Artists: Waseem Ahmad, Khadim Ali, Anindita Bhattacharya, Sakti Burman, Sudipta Das, Priyanka D’Souza, Baaraan Ijlal, Manjunath Kamath, Puneet Kaushik, Samanta Batra Mehta, Piyali Sadhukhan, Paula Sengupta, Yugal Kishore Sharma, Nilima Sheikh, The Singh Twins, Gopa Trivedi, Waswo X Waswo
3. Accademia Albertina di Belle Arti | Multitudes & Assemblages
The trajectory of visual art in India is one of multiple transitions; it spans and internalizes the wider discourses of colonialism, nationalism and International modernism. It relates to visual traditions in the light of postmodernism and seeks to validate its position in the contemporary arena of visual art making. Multiple narratives unfold simultaneously in this exhibition. These artistic narratives are like haptic elements, refusing to lose their reality, presence, speed, heat or humidity even while being an incongruous evidentiary of a connective focal point in a curation towards a community of possibilities. Evoking more nostalgia than history, these voices rise sometimes in unison and sometimes in tension with each other at opposite sides of time, like a mirror, reversing the gaze upon a new familiar but radical pastiche of liberation, ecology, urbanisation, migration, feminism, gender, subjectivity and sensation.
Artists: Harshit Agrawal in collaboration with 64/1, Chandra Bhattacharjee, Sakti Burman, Sheba Chhachhi, Jogen Chowdhury, Priyanka D’Souza, Tanya Goel, Laxma Goud, Ganesh Haloi, Manjunath Kamath, Puneet Kaushik, Bharti Kher, Martand Khosla, Neerja Kothari, Balbir Krishan, Rahul Kumar,Tayeba Begum Lipi, Shruti Mahajan + Ravindra G. Rao, Paresh Maity, Debasish Mukherjee, Manish Pushkale, Mona Rai, Rekha Rodwittiya, Debanjan Roy, Prasanta Sahu, Wardha Shabbir, Shailesh BR, Shambhavi, Gulam Mohammed Sheikh, Ayesha Singh + Abhimanyu Dalal, LN Tallur
Installation supported by Plotini (IT)
Project Management by Shefali Mehrotra and Francesca Filisetti
Special thanks to Paola Gribaudo
Sama: Symbols and gestures in contemporary art practices. Italy and India vol. 1.

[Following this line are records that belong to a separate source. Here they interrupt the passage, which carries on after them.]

/-- R31, R54, R60 (a), (b) (decisions D30, D35): in each domain a read returns the last word written there, a write
leaves every other address of the domain alone and never touches another domain, at every address. No premise on the
memory. -/
def Obligations.MemoryReadsBack : Prop :=
  ∀ (s : State) (a b : Word) (c : CodeWord) (v : Word),
    (s.writeCode a c).readCode a = c ∧ (s.writeData a v).readData a = v ∧ (s.writeStack a v).readStack a = v ∧
    (b ≠ a → (s.writeCode a c).readCode b = s.readCode b ∧ (s.writeData a v).readData b = s.readData b ∧
      (s.writeStack a v).readStack b = s.readStack b) ∧
    (s.writeCode a c).readData b = s.readData b ∧ (s.writeCode a c).readStack b = s.readStack b ∧
    (s.writeData a v).readCode b = s.readCode b ∧ (s.writeData a v).readStack b = s.readStack b ∧
    (s.writeStack a v).readCode b = s.readCode b ∧ (s.writeStack a v).readData b = s.readData b

/-- The canonical form (log 1) makes memories that read alike equal data: the list shows no more than the 65536 words
of R31. -/
def Obligations.CanonicalMemoriesAreEqual : Prop :=
  ∀ (w : Nat) (m m' : Mem w), Mem.wf m = true → Mem.wf m' = true →
    (∀ a < 65536, Mem.read m a = Mem.read m' a) → m = m'

/-- R29, R281 (decisions D8, D10, D11, D35): the state after reset, for every launch; what the spec leaves unspecified
is what the launch supplied. `State.reset` is one of these states, and its memories are canonical (its contents are the
model's choice, logs 2 to 6). -/
def Obligations.StateAfterReset : Prop :=
  (∀ l : Launch,
    (State.launch l).pc = 0 ∧ (State.launch l).status = .running ∧ (State.launch l).stdout = [] ∧
    (State.launch l).readImpl 1 = 254 ∧ (State.launch l).readImpl 0 = 255 ∧
    (∀ k : ImplNum, k ≠ 0 → k ≠ 1 → (State.launch l).readImpl k = l.impl[k.toNat]'(implNum_lt k)) ∧
    (∀ r : RegNum, (State.launch l).readReg r = l.regs[r.toNat]'r.isLt) ∧
    (State.launch l).code = l.code ∧ (State.launch l).data = l.data ∧ (State.launch l).stack = l.stack ∧
    (State.launch l).stdin = l.stdin) ∧
  (∃ l : Launch, State.reset = State.launch l) ∧ State.reset.wf = true

/-- R57, R268, R283 (decisions D31, D35): a loaded program is in code memory, word for word from its first address,
and a byte image of instructions loads their words from `RESET_PC` = 0 (decision D8). That a load which runs past
0xFFFF goes on at 0, and that an image is flat with its first word at `RESET_PC`, is the model's choice, log 35; no rule
of the spec says it. -/
def Obligations.LoadedProgramIsInCode : Prop :=
  (∀ (s : State) (a : Word) (ws : List CodeWord) (k : Nat) (h : k < ws.length), ws.length ≤ 65536 →
    (s.loadCode a ws).readCode (a + BitVec.ofNat 16 k) = ws[k]) ∧
  (∀ (s : State) (p : List Instr) (k : Nat) (h : k < p.length), p.length ≤ 65536 →
    (s.loadImage (p.flatMap encodeBytes)).readCode (BitVec.ofNat 16 k) = encode p[k])

/-! ### The step and the whole machine -/

/-- R11: a running machine whose fetched word decodes to an instruction performs that instruction; nothing is added
around it, every meaning moving the program counter itself. The fetch is the code word at `pc` (R50). -/
def Obligations.StepRunsTheDecodedInstruction : Prop :=
  ∀ (s : State) (i : Instr), s.status = .running → decode (s.readCode s.pc) = .instr i → step s = exec i s

/-- The host's word placed where `step` fetches (R50, log 35): the next step of a running machine runs exactly it, and
nothing but that code word has changed. -/
def Obligations.PlacedWordRunsNext : Prop :=
  ∀ (s : State) (w : CodeWord) (i : Instr), s.status = .running → decode w = .instr i →
    step (s.withFetchWord 32 w.toNat) = exec i (s.withFetchWord 32 w.toNat) ∧
    (s.withFetchWord 32 w.toNat).pc = s.pc ∧ ChangesOnly { code := [s.pc] } s (s.withFetchWord 32 w.toNat)

/-- R32, R252, R267 (decisions D27, D28): a machine that has halted or panicked makes no step. -/
def Obligations.StoppedMachineMakesNoStep : Prop :=
  ∀ s : State, (s.status = .halted → step s = .fault .halted) ∧
    (∀ r, s.status = .panicked r → step s = .fault (.panicked r))

/-- R286 (decision D36): a running machine always has a next step, except while a getc waits for input. -/
def Obligations.RunningMachineHasANextStep : Prop :=
  ∀ s : State, s.status = .running →
    (∃ t, step s = .next t) ∨
    ((∃ ra rb, decode s.fetch = .instr (.system 2 ra rb)) ∧ s.stdin.pending = [] ∧ s.stdin.closed = false ∧
      step s = .fault .awaitingInput)

/-- Every step keeps the canonical form of the three memories (log 1), from every state that has it. -/
def Obligations.StepKeepsMemoriesCanonical : Prop :=
  ∀ s t : State, s.wf = true → step s = .next t → t.wf = true

/-- R252 (decision D27): a step that ends panicked has changed the status and nothing else: no register, no memory
word, no output byte, and `pc` still addresses the instruction. -/
def Obligations.PanicWritesNothing : Prop :=
  ∀ (s t : State) (r : PanicReason), s.status = .running → step s = .next t → t.status = .panicked r →
    t = { s with status := .panicked r }

/-- R251, R256 (decisions D2 to D5, D13, D25): the closed list of the causes of a panic. A running machine takes the
panic `r` exactly when the bits of the fetched word and the divisor register say so, group first, then operation, then
the instruction's own cause. -/
def Obligations.PanicsExactlyOnTheListedCauses : Prop :=
  ∀ (s : State) (r : PanicReason), s.status = .running →
    (step s = .next { s with status := .panicked r } ↔ panicCause s = some r)

/-- R232 (decision D28): the end of a run is exactly the step whose fetched word is a `system` with `b1` = 1. -/
def Obligations.HaltsExactlyOnSystemOne : Prop :=
  ∀ s : State, s.status = .running →
    ((∃ t, step s = .next t ∧ t.status = .halted) ↔ s.fetch.toNat % 65536 = 0x0104)

/-- R20, R59, R90, R199 (decisions D10, D18 to D23): what each of the 63 instructions may change, and that it changes
nothing else, whenever it answers a next state. -/
def Obligations.EveryInstructionKeepsItsFootprint : Prop :=
  ∀ (i : Instr) (s t : State), exec i s = .next t → ChangesOnly (footprint i s) s t

/-- R20, R50 to R52, R60 (decision D30): only `stc` writes code memory, only `st` and `memset` data memory, only `push`
and `pushi` stack memory, only the two implicit sets the implicit registers, and only `system` the streams and the
status, except that the dividing instructions can panic. -/
def Obligations.StateIsWrittenOnlyByItsWriters : Prop :=
  ∀ (i : Instr) (s t : State), exec i s = .next t →
    (i.op ≠ .stc → t.code = s.code) ∧
    (i.op ∉ [Op.st, .memset] → t.data = s.data) ∧
    (i.op ∉ [Op.push, .pushi] → t.stack = s.stack) ∧
    (i.op ∉ [Op.implicitSet, .implicitIndirectSet] → t.impl = s.impl) ∧
    (i.op ≠ .system → t.stdin = s.stdin ∧ t.stdout = s.stdout ∧ t.draws = s.draws) ∧
    (i.op ∉ [Op.system, .div, .rem, .divi, .remi] → t.status = s.status)

/-- R50, R51, R52, R163: only `ldc` reads code memory (the fetch apart), only `ld` and `ldi` data memory, only `pop`
stack memory: whatever another instruction does, it does the same over any other contents of that memory, and leaves
those contents but for its own store. A getc at the end of the input draws the same open value in both (log 6). -/
def Obligations.MemoriesAreReadOnlyByTheirReaders : Prop :=
  ∀ (i : Instr) (s t : State), exec i s = .next t →
    (∀ m, i.op ≠ .ldc → ∃ t', exec i { s with code := m } = .next t' ∧ t' = { t with code := t'.code } ∧
      (i.op ≠ .stc → t'.code = m)) ∧
    (∀ m, i.op ∉ [Op.ld, .ldi] → ∃ t', exec i { s with data := m } = .next t' ∧ t' = { t with data := t'.data } ∧
      (i.op ∉ [Op.st, .memset] → t'.data = m)) ∧
    (∀ m, i.op ≠ .pop → ∃ t', exec i { s with stack := m } = .next t' ∧ t' = { t with stack := t'.stack } ∧
      (i.op ∉ [Op.push, .pushi] → t'.stack = m))

/-- R11, R26, R181 (decisions D7, D38): unless it is one of the sixteen jumps or stopped the machine, an instruction
goes on to the next address modulo 65536. -/
def Obligations.OtherInstructionsAdvance : Prop :=
  ∀ (i : Instr) (s t : State), s.status = .running → exec i s = .next t → t.status = .running →
    isJump i = false → Advanced s t

/-- R33, R60 (c), R268 (decisions D26, D30, D35): over a run of any length from any state, the output only grows at its
end and the input is only taken from its front: no byte is dropped or reordered. -/
def Obligations.StreamsKeepTheirOrder : Prop :=
  ∀ (n : Nat) (s t : State), core.run n s = .next t →
    (∃ out, t.stdout = s.stdout ++ out) ∧ (∃ taken, s.stdin.pending = taken ++ t.stdin.pending) ∧
    t.stdin.closed = s.stdin.closed
end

A visionary and pioneering film installation that explores the exciting world of Contemporary Art in both the Indian sub-continent and in Italy, and lends context by investigating the semiotics i.e. the signs and symbols surrounding them in history and culture. It allows the audience to glimpse into the aesthetics of the two regions by exploring histories of tradition vs. modernity, pedagogies of the two countries, gender, archaeologies and politics of the time; themes of migration, exile, time and memory; religiosity and syncretism; and regional specificity amidst global times. The installation, imagined as collective continuum of different narratives that echo artist voices across continents and heterogeneous contemporary art practices. They also excavate now-rare and valuable forms of craftsmanship in Italy and India. The film develops an emotional bridge between the two countries, as an example of the historical cultural and socioeconomic extremes of the Euro-Asian continent, which despite their differences and complexities share a common ancestral connection and in doing so resolve distances into intercultural dialogues open to interpretation.
The film is commissioned and produced by Arthub, Engendered, the Embassy of Italy in New Delhi and the Italian Cultural Institute of New Delhi together with the Indian Council for Cultural Relations. Directed in India by Onir, script by Alessandra Galletta, based on a concept by Myna Mukherjee and Davide Quadrio.